В конверте лежала путёвка. Анапа. Десять дней. Гостиница в трёх минутах от моря. Я смотрела на эту бумажку и чувствовала, как внутри что-то скручивается – медленно, плотно, как мокрая тряпка, которую выжимают.
Я улыбнулась. Руки задрожали, но я спрятала их под стол.
– Мам, ты же ни разу не была на море. Ну, то есть – я не помню, чтобы ты ездила. Ни разу за всю мою жизнь. Все ездят – а ты нет. Мне подруга сказала: твоя мама что, воды боится? И я подумала – а правда, почему?
– Я была, – сказала я. – Давно.
– Когда?
– В детстве.
Полина ждала продолжения. Смотрела на меня – глаза внимательные, тёмные, отцовские. Но я перевела разговор на торт – какой крем, где заказывала, дорого ли вышло.

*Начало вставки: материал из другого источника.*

/-! ## No gap -/

/-- An LED command but RESETV keeps a vector without a gap one without a gap, and the block idle (R27 (e)). -/
theorem exec_keeps_progressVector {i : Instr} (hs : i.streaming = false) (hr : i ≠ .resetv) {s t : State} {m : Nat}
    (h : s.isIdle) (hm : m ≤ 8) (hcv : s.cv = progressVector m) (he : exec i s = .next t) :
    t.isIdle ∧ ∃ n, n ≤ 8 ∧ t.cv = progressVector n := by
  rw [exec_led_idle hs h] at he
  cases he
  refine ⟨rfl, ?_⟩
  by_cases ha : i = .advance
  · subst ha
    exact ⟨min (m + 1) 8, Nat.min_le_right _ _, by rw [← advanceVector_progressVector hm, ← hcv]; rfl⟩
  · exact ⟨m, hm, (runLed_ledMicros_cv hs hr ha s).trans hcv⟩

/-- A list of such commands keeps a vector without a gap one without a gap (R27 (e)). -/
theorem runCommands_keeps_progressVector {cs : List Instr} (hcs : ∀ c ∈ cs, c.streaming = false ∧ c ≠ .resetv)
    {s t : State} {m : Nat} (h : s.isIdle) (hm : m ≤ 8) (hcv : s.cv = progressVector m)
    (hrun : runCommands cs s = .next t) : ∃ n, n ≤ 8 ∧ t.cv = progressVector n := by
  induction cs generalizing s m with
  | nil => cases hrun; exact ⟨m, hm, hcv⟩
  | cons c cs ih =>
    rw [List.forall_mem_cons] at hcs
    obtain ⟨⟨hs, hr⟩, hcs⟩ := hcs
    obtain ⟨u, hu⟩ := everyCommandAnswersANextState c s
    obtain ⟨hidle, n, hn, hcv'⟩ := exec_keeps_progressVector hs hr h hm hcv hu
    rw [runCommands_cons hu] at hrun
    exact ih hcs hidle hn hcv' hrun

/-- Settles O20: RESETV leaves the progress vector 0, and every later command keeps some progress vector. -/
theorem ledCommandsNeverLeaveAGap : Obligations.LedCommandsNeverLeaveAGap := by
  intro s t cs h hcs hrun
  rw [runCommands_cons (exec_resetv_idle h)] at hrun
  exact runCommands_keeps_progressVector hcs (by exact h) (Nat.zero_le 8) progressVector_zero.symm hrun

end Sys2Proof.Machine
end

section
/-! PROOFS. TRANSMIT, SETALL and SETONE as one frame each (spec/41_led_link.md R59 to R63). -/

namespace Sys2Proof.Machine

open Sys2Proof

/-! ## TRANSMIT -/

/-- TRANSMIT on an idle block with CLK 0: one frame that carries SR (R59). -/
theorem exec_transmit_idle {s : State} (h : s.isIdle) (hclk : s.clk = false) :
    exec .transmit s = .next { s with
      sr := 0, data := s.sr.getLsbD 0, ledrx := s.sr, cfgErr := false, illCmd := false
      events := (frameEvents s.sr).reverse ++ s.events } := by
  rw [exec_led_idle_eq rfl h, ledMicros, runLed_transmit hclk]

/-- The calls of one frame, written out (R59). -/
theorem frameEvents_eq (p : Pattern) :
    frameEvents p = .dataSet false :: (List.replicate 16 [Event.clkSet true, Event.clkSet false]).flatten ++
      (List.range 16).flatMap fun n => [Event.dataSet (p.getLsbD (15 - n)), Event.clkSet true, Event.clkSet false] := by
  rw [frameEvents, patternBits, List.flatMap_map]
  rfl

/-- The calls of the data sequence: a `DataSet` and a pulse for each bit (R59). -/
theorem bitEvents_counts (bs : List Bool) :
    (bs.flatMap bitEvents).length = 3 * bs.length ∧ (bs.flatMap bitEvents).count (.clkSet true) = bs.length ∧
      (bs.flatMap bitEvents).count (.clkSet false) = bs.length ∧
      (bs.flatMap bitEvents).count (.dataSet true) + (bs.flatMap bitEvents).count (.dataSet false) = bs.length := by
  induction bs with
  | nil => simp
  | cons b bs ih =>
    obtain ⟨hlen, hrise, hfall, hdata⟩ := ih
    rw [List.flatMap_cons]
    simp only [List.length_append, List.count_append, hlen, hrise, hfall, List.length_cons]
    cases b <;> simp [bitEvents, pulseEvents] <;> omega

/-- The 81 calls of a frame by their kinds (R59). -/
theorem frameEvents_counts (p : Pattern) :
    (frameEvents p).length = 81 ∧ (frameEvents p).count (.clkSet true) = 32 ∧
      (frameEvents p).count (.clkSet false) = 32 ∧
      (frameEvents p).count (.dataSet true) + (frameEvents p).count (.dataSet false) = 17 := by
  obtain ⟨hlen, hrise, hfall, hdata⟩ := bitEvents_counts (patternBits p)
  rw [patternBits_length] at hlen hrise hfall hdata
  rw [frameEvents]
  simp only [List.length_append, List.count_append, hlen, hrise, hfall]
  refine ⟨by decide, by decide, by decide, ?_⟩
  rw [Nat.add_add_add_comm, hdata]
  decide

/-- Settles O21: the frame's calls written out, and counted by kinds. -/
theorem transmitSendsOneFrame : Obligations.TransmitSendsOneFrame := by
  refine ⟨fun s hidle hclk => ?_, frameEvents_counts⟩
  rw [exec_transmit_idle hidle hclk, frameEvents_eq]

/-! ## SETALL as ENCODE and TRANSMIT -/

/-- Writing the error bits and SEQ a second time changes nothing. -/
theorem State.setErr_setSeq_twice (u : State) (a b : Bool) (q : Seq) :
    (((u.setErr a b).setSeq q).setErr a b).setSeq q = (u.setErr a b).setSeq q := rfl

/-- Settles O24: LEDU reads neither the error bits nor SEQ, so what stands between the two commands is not seen. -/
theorem setallEqualsEncodeThenTransmit : Obligations.SetallEqualsEncodeThenTransmit := by
  intro s h
  have hmicros : ledMicros .setall = ledMicros .encode ++ ledMicros .transmit := rfl
  rw [runCommands_cons (exec_led_idle rfl h), runCommands_cons (exec_led_idle rfl (by rfl)), exec_led_idle rfl h,
    hmicros, runLed_append, runLed_setSeq, runLed_setErr, State.setErr_setSeq_twice, runCommands]

/-! ## SETONE -/

/-- The vector SETONE builds: the colour in the one slot when both operands are in range, 0 elsewhere (R61). -/
theorem setoneWrite_slot (ledIndex color : Int) (k : Fin 8) :
    (setoneWrite ledIndex color (Vector.replicate 8 0))[k] =
      if 0 ≤ ledIndex ∧ ledIndex = k.val ∧ 0 ≤ color ∧ color < 4 then BitVec.ofInt 8 color else 0 := by
  by_cases hin : 0 ≤ ledIndex ∧ ledIndex < 8 ∧ 0 ≤ color ∧ color < 4
  · obtain ⟨hi0, hi8, hc0, hc4⟩ := hin
    obtain ⟨n, rfl⟩ := Int.eq_ofNat_of_zero_le hi0
    have hwrite := setoneWrite_inside ⟨n, by omega⟩ hc0 hc4 (Vector.replicate 8 0)
    simp only at hwrite
    rw [hwrite, Fin.getElem_fin, Vector.getElem_set]
    simp [hc0, hc4]
  · rw [setoneWrite_outside hin]
    have hout : ¬(0 ≤ ledIndex ∧ ledIndex = k.val ∧ 0 ≤ color ∧ color < 4) := by have := k.isLt; omega
    simp [hout]

/-- A vector with one lit slot is packed as the colour times that slot's weight (R61). -/
theorem packVector_set (k : Fin 8) (c : Fin 4) :
    packVector ((Vector.replicate 8 0).set k.val (BitVec.ofInt 8 c.val) k.isLt) =
      BitVec.ofInt 16 ((c.val : Int) * 4 ^ k.val) := by
  revert k c; decide

/-- The pattern SETONE sends, in closed form (R61). -/
theorem packVector_setoneWrite (ledIndex color : Int) :
    packVector (setoneWrite ledIndex color (Vector.replicate 8 0)) =
      if 0 ≤ ledIndex ∧ ledIndex < 8 ∧ 0 ≤ color ∧ color < 4
        then BitVec.ofInt 16 (color * 4 ^ ledIndex.toNat) else 0 := by
  split_ifs with hin
  · obtain ⟨hi0, hi8, hc0, hc4⟩ := hin
    obtain ⟨n, rfl⟩ := Int.eq_ofNat_of_zero_le hi0
    obtain ⟨c, rfl⟩ := Int.eq_ofNat_of_zero_le hc0
    have hwrite := setoneWrite_inside ⟨n, by omega⟩ hc0 hc4 (Vector.replicate 8 0)
    simp only at hwrite
    rw [hwrite, packVector_set ⟨n, by omega⟩ ⟨c, by omega⟩]
    rfl
  · rw [setoneWrite_outside hin]
    decide

/-- SETONE on an idle block with CLK 0: one frame that carries the packed temporary vector (R61). -/
theorem exec_setone_idle (ledIndex color : Int) {s : State} (h : s.isIdle) (hclk : s.clk = false) :
    exec (.setone ledIndex color) s = .next { s with
      hid := { s.hid with tv := setoneWrite ledIndex color (Vector.replicate 8 0) }
      sr := 0
      data := (packVector (setoneWrite ledIndex color (Vector.replicate 8 0))).getLsbD 0
      ledrx := packVector (setoneWrite ledIndex color (Vector.replicate 8 0))
      cfgErr := false, illCmd := false
      events :=
        (frameEvents (packVector (setoneWrite ledIndex color (Vector.replicate 8 0)))).reverse ++ s.events } := by
  rw [exec_led_idle_eq rfl h, ledMicros, runLed_setone ledIndex color hclk]

/-- Settles O25: the pattern and the temporary vector of `exec_setone_idle`, by slots and in closed form. -/
theorem setoneSendsOneSlotOrNone : Obligations.SetoneSendsOneSlotOrNone := by
  intro s ledIndex color hidle hclk
  exact ⟨_, _, packVector_setoneWrite ledIndex color, setoneWrite_slot ledIndex color,
    exec_setone_idle ledIndex color hidle hclk⟩

/-! ## What the LEDs show -/

/-- With a packed vector in the receiver LED `k + 1` shows the code of slot `k` (R63). -/
theorem ledColour_of_packVector {t : State} {v : Slots} (h : t.ledrx = packVector v) (k : Fin 8) :
    ledColour t k = colourOf (slotCode v[k]) := by
  rw [ledColour, h, patternSlot_packVector]

/-- A colour's code, stored in a slot, is shown as the colour (R41). -/
theorem colourOf_slotCode_code (c : Colour) : colourOf (slotCode (BitVec.ofInt 8 c.code.toNat)) = c := by
  cases c <;> decide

И она, как обычно, не стала давить. Она вообще не из тех, кто давит. Она из тех, кто делает. Продавала людям отпуска в своей турфирме и видела, как у них загораются глаза. А у собственной матери глаза не загорались ни разу. Я знала, что она это замечала. И молчала. Как я.
Ещё она достала из кармана тонкий браслет. Мелкие белые ракушки на вощёном шнурке.
– Привези мне ракушку оттуда, – сказала Полина. – Самую красивую. Я в детстве мечтала о ракушках, помнишь? А ты говорила – потом, потом. Вот теперь – потом наступило.
Я надела браслет на запястье. Ракушки были гладкие и лёгкие. Как детские молочные зубы. Я провела по ним пальцем и поймала себя на том, что рука не дрожит. Пока браслет – просто украшение. Но скоро он станет напоминанием. О том, что я согласилась.
Потом я стояла в коридоре, смотрела на закрытую дверь и думала – надо отказаться. Позвонить, сказать: спасибо, но не поеду. Придумать причину. Давление подскочило. Отчёт квартальный. Батарею прорвало. Кот заболел. Хотя кота у меня не было. Никогда не было – я и так жила достаточно тихо.
Но Полина так радовалась. И мне нечем было объяснить. Что я скажу? «Я не могу ехать к морю, потому что однажды там случилось страшное»? Она спросит подробности. А я не отвечу. Как не отвечала никогда.
Я села на табуретку в коридоре, прижалась спиной к стене и сидела так минут десять. Рядом стояла обувная полка, на ней – мои туфли, ровно, пара к паре. Вся моя жизнь была такая – ровная, пара к паре, ничего лишнего. И вот в эту ровность влетела путёвка на море.
В поезде я сидела у окна и крутила браслет. Ракушки тихо стучали друг о друга. За окном темнело, потом светало, потом опять темнело. Я не спала. Не потому что неудобно – плацкарт как плацкарт, бельё чистое, соседка тихая. Просто каждый раз, когда закрывала глаза, видела море.
Соседка по полке – женщина примерно моих лет, круглолицая, в вязаной кофте – ехала к внукам в Краснодар. Она рассказывала про них так, будто я спрашивала. Старшему шесть, младшей три, старший уже читает, младшая рисует на стенах. Я кивала и улыбалась в нужных местах. Нормальный разговор нормальных людей в поезде. Потом она спросила:
– А вы к кому едете?
– На море, – сказала я. – Отдохнуть.
– О, хорошо! Я вот моря не видела лет десять. Всё дети, внуки, огород. А вы часто ездите?
– Впервые за долгое время, – ответила я.
И отвернулась к окну, давая понять, что разговор окончен. Она не обиделась – привыкла, наверное. В поездах все быстро учатся чувствовать границы.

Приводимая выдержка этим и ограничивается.